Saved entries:
'''
-- ==== Sys2Proof/Machine/Primitives.lean ====
section
/-! DEFINITION. The primitive rasterizer (spec/41_primitives.md).
A rasterizer yields the ordered list of the `pixel` and `fill` calls of its pseudocode; `State.drawAll`
carries them out one after another, each clipped on its own against the panel. -/

namespace Sys2Proof.Machine

/-- `pixel`: a 1 × 1 window and one colour value, nothing off the panel (R140). -/
def State.pixel (s : State) (x y : Int) (c : Colour) : State :=
  if onPanel s.panelWidth s.panelHeight x y then
    s.emit (window s.params x.toNat y.toNat x.toNat y.toNat ++ [.d16 c])
  else s

/-- One call of the layer below. -/
def State.draw (s : State) (r : Request) : State :=
  match r with
  | .pixel x y c => s.pixel x y c
  | .fill x y w h c => s.fill x y w h c

/-- The calls of a rasterizer, in order (spec/20_memory.md R78). -/
def State.drawAll (s : State) (rs : List Request) : State := rs.foldl State.draw s

/-! ### Line -/

/-- The two endpoints of a line. -/
structure Segment where
  /-- First endpoint, x. -/
  x0 : Int
  /-- First endpoint, y. -/
  y0 : Int
  /-- Second endpoint, x. -/
  x1 : Int
  /-- Second endpoint, y. -/
  y1 : Int
deriving DecidableEq, Repr

/-- A line is steep when |dy| > |dx| (R144). -/
def Segment.steep (g : Segment) : Bool := decide ((g.y1 - g.y0).natAbs > (g.x1 - g.x0).natAbs)

/-- The axis roles swapped (R144). -/
def Segment.transpose (g : Segment) : Segment := ⟨g.y0, g.x0, g.y1, g.x1⟩

/-- The endpoints swapped (R144). -/
def Segment.reverse (g : Segment) : Segment := ⟨g.x1, g.y1, g.x0, g.y0⟩

/-- A steep line transposed, then the endpoints ordered by the major coordinate (R144). -/
def Segment.majorForm (g : Segment) : Segment :=
  if (if g.steep then g.transpose else g).x0 > (if g.steep then g.transpose else g).x1 then
    (if g.steep then g.transpose else g).reverse
  else if g.steep then g.transpose else g

/-- One point of the Bresenham loop, the axis roles swapped back for a steep line (R144). -/
def plot (steep : Bool) (x y : Int) (c : Colour) : Request :=
  if steep then .pixel y x c else .pixel x y c

/-- The Bresenham loop: `n` points from (x, y) with the error term `err` (R144). -/
def bresenham (steep : Bool) (dx dy ystep : Int) (c : Colour) (n : Nat) (x y err : Int) :
    List Request :=
  match n with
  | 0 => []
  | n + 1 =>
    plot steep x y c ::
      if err - dy < 0 then bresenham steep dx dy ystep c n (x + 1) (y + ystep) (err - dy + dx)
      else bresenham steep dx dy ystep c n (x + 1) y (err - dy)

/-- The points of a sloped line in its major form (R144). -/
def slopedLine (steep : Bool) (g : Segment) (c : Colour) : List Request :=
  bresenham steep (g.x1 - g.x0) (g.y1 - g.y0).natAbs (if g.y0 < g.y1 then 1 else -1) c
    ((g.x1 - g.x0).toNat + 1) g.x0 g.y0 ((g.x1 - g.x0) / 2)

/-- `line`: a vertical line or a single point and a horizontal line are fills, any other is sloped
(R144). -/
def line (x0 y0 x1 y1 : Int) (c : Colour) : List Request :=
  if x0 = x1 then [.fill x0 (min y0 y1) 1 ((y1 - y0).natAbs + 1) c]
  else if y0 = y1 then [.fill (min x0 x1) y0 ((x1 - x0).natAbs + 1) 1 c]
  else slopedLine (Segment.mk x0 y0 x1 y1).steep (Segment.mk x0 y0 x1 y1).majorForm c

/-! ### Rectangle outline -/

/-- `rect_outline`: four full-length sides in the order top, bottom, left, right (R148). -/
def rectOutline (x y : Int) (w h : Nat) (c : Colour) : List Request :=
  if w = 0 ∨ h = 0 then []
  else
    line x y (x + w - 1) y c ++ line x (y + h - 1) (x + w - 1) (y + h - 1) c ++
      line x y x (y + h - 1) c ++ line (x + w - 1) y (x + w - 1) (y + h - 1) c

/-! ### Circles -/

/-- The state of the midpoint iteration (R152). -/
structure Midpoint where
  /-- Decision variable. -/
  f : Int
  /-- Increment of `f` in x. -/
  ddx : Int
  /-- Increment of `f` in y. -/
  ddy : Int
  /-- Current x. -/
  x : Int
  /-- Current y. -/
  y : Int
deriving DecidableEq, Repr

/-- `init(r)` (R152). -/
def Midpoint.init (r : Nat) : Midpoint := ⟨1 - r, 1, -2 * r, 0, r⟩

/-- The first half of a step: when `f ≥ 0`, y decreases (R152). -/
def Midpoint.stepY (m : Midpoint) : Midpoint :=
  if m.f ≥ 0 then { m with y := m.y - 1, ddy := m.ddy + 2, f := m.f + (m.ddy + 2) } else m

/-- The second half of a step: x increases (R152). -/
def Midpoint.stepX (m : Midpoint) : Midpoint :=
  { m with x := m.x + 1, ddx := m.ddx + 2, f := m.f + (m.ddx + 2) }

/-- `step()` (R152). -/
def Midpoint.step (m : Midpoint) : Midpoint := m.stepY.stepX

/-- The values (x, y) after each step of `while x < y`, at most `fuel` of them (R152). Since x grows by 1
at each step and y never grows, `r` steps are always enough (notes/assumptions/18.md). -/
def circleSteps (fuel : Nat) (m : Midpoint) : List (Int × Int) :=
  match fuel with
  | 0 => []
  | n + 1 => if m.x < m.y then (m.step.x, m.step.y) :: circleSteps n m.step else []

/-- The eight symmetric points of one step (R153). -/
def octants (x0 y0 : Int) (c : Colour) (p : Int × Int) : List Request :=
  [.pixel (x0 + p.1) (y0 + p.2) c, .pixel (x0 - p.1) (y0 + p.2) c,
   .pixel (x0 + p.1) (y0 - p.2) c, .pixel (x0 - p.1) (y0 - p.2) c,
   .pixel (x0 + p.2) (y0 + p.1) c, .pixel (x0 - p.2) (y0 + p.1) c,
   .pixel (x0 + p.2) (y0 - p.1) c, .pixel (x0 - p.2) (y0 - p.1) c]

/-- `circle`: the four cardinal points, then eight points per step (R153). -/
def circle (x0 y0 : Int) (r : Nat) (c : Colour) : List Request :=
  [.pixel x0 (y0 + r) c, .pixel x0 (y0 - r) c, .pixel (x0 + r) y0 c, .pixel (x0 - r) y0 c] ++
    (circleSteps r (Midpoint.init r)).flatMap (octants x0 y0 c)

/-- The four vertical spans of one step (R156). -/
def spans (x0 y0 : Int) (c : Colour) (p : Int × Int) : List Request :=
  [.fill (x0 + p.1) (y0 - p.2) 1 (2 * p.2 + 1).toNat c,
   .fill (x0 + p.2) (y0 - p.1) 1 (2 * p.1 + 1).toNat c,
   .fill (x0 - p.1) (y0 - p.2) 1 (2 * p.2 + 1).toNat c,
   .fill (x0 - p.2) (y0 - p.1) 1 (2 * p.1 + 1).toNat c]

/-- `filled_circle`: the central span, then four spans per step (R156). -/
def filledCircle (x0 y0 : Int) (r : Nat) (c : Colour) : List Request :=
  .fill x0 (y0 - r) 1 (2 * r + 1) c ::
    (circleSteps r (Midpoint.init r)).flatMap (spans x0 y0 c)

/-! ### The commands -/

/-- DRAW_PIXEL (R142). -/
def execDrawPixel (x y : Half) (color : Colour) (s : State) : Host.Outcome State Fault Refusal :=
  .next (s.pixel (s16 x) (s16 y) color)

/-- DRAW_LINE (R146). -/
def execDrawLine (x0 y0 x1 y1 : Half) (color : Colour) (s : State) :
    Host.Outcome State Fault Refusal :=
  .next (s.drawAll (line (s16 x0) (s16 y0) (s16 x1) (s16 y1) color))

/-- DRAW_RECT (R149). -/
def execDrawRect (x y w h : Half) (color : Colour) (s : State) : Host.Outcome State Fault Refusal :=
  .next (s.drawAll (rectOutline (s16 x) (s16 y) (u16 w) (u16 h) color))

/-- FILL_RECT (R151). -/
def execFillRect (x y w h : Half) (color : Colour) (s : State) : Host.Outcome State Fault Refusal :=
  .next (s.fill (s16 x) (s16 y) (u16 w) (u16 h) color)

/-- DRAW_CIRCLE (R154). -/
def execDrawCircle (x0 y0 r : Half) (color : Colour) (s : State) : Host.Outcome State Fault Refusal :=
  .next (s.drawAll (circle (s16 x0) (s16 y0) (u16 r) color))

/-- FILL_CIRCLE (R158). -/
def execFillCircle (x0 y0 r : Half) (color : Colour) (s : State) : Host.Outcome State Fault Refusal :=
  .next (s.drawAll (filledCircle (s16 x0) (s16 y0) (u16 r) color))

end Sys2Proof.Machine
end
'''
- [Exercise prompt] Taking the line with "(x0 + p.2) (y0 +" as the first and the line with "per step (R156). -/" as the last, retype that stretch of the data above exactly, with no other lines.

- [Task response]
   .pixel (x0 + p.2) (y0 + p.1) c, .pixel (x0 - p.2) (y0 + p.1) c,
   .pixel (x0 + p.2) (y0 - p.1) c, .pixel (x0 - p.2) (y0 - p.1) c]

/-- `circle`: the four cardinal points, then eight points per step (R153). -/
def circle (x0 y0 : Int) (r : Nat) (c : Colour) : List Request :=
  [.pixel x0 (y0 + r) c, .pixel x0 (y0 - r) c, .pixel (x0 + r) y0 c, .pixel (x0 - r) y0 c] ++
    (circleSteps r (Midpoint.init r)).flatMap (octants x0 y0 c)

/-- The four vertical spans of one step (R156). -/
def spans (x0 y0 : Int) (c : Colour) (p : Int × Int) : List Request :=
  [.fill (x0 + p.1) (y0 - p.2) 1 (2 * p.2 + 1).toNat c,
   .fill (x0 + p.2) (y0 - p.1) 1 (2 * p.1 + 1).toNat c,
   .fill (x0 - p.1) (y0 - p.2) 1 (2 * p.2 + 1).toNat c,
   .fill (x0 - p.2) (y0 - p.1) 1 (2 * p.1 + 1).toNat c]

/-- `filled_circle`: the central span, then four spans per step (R156). -/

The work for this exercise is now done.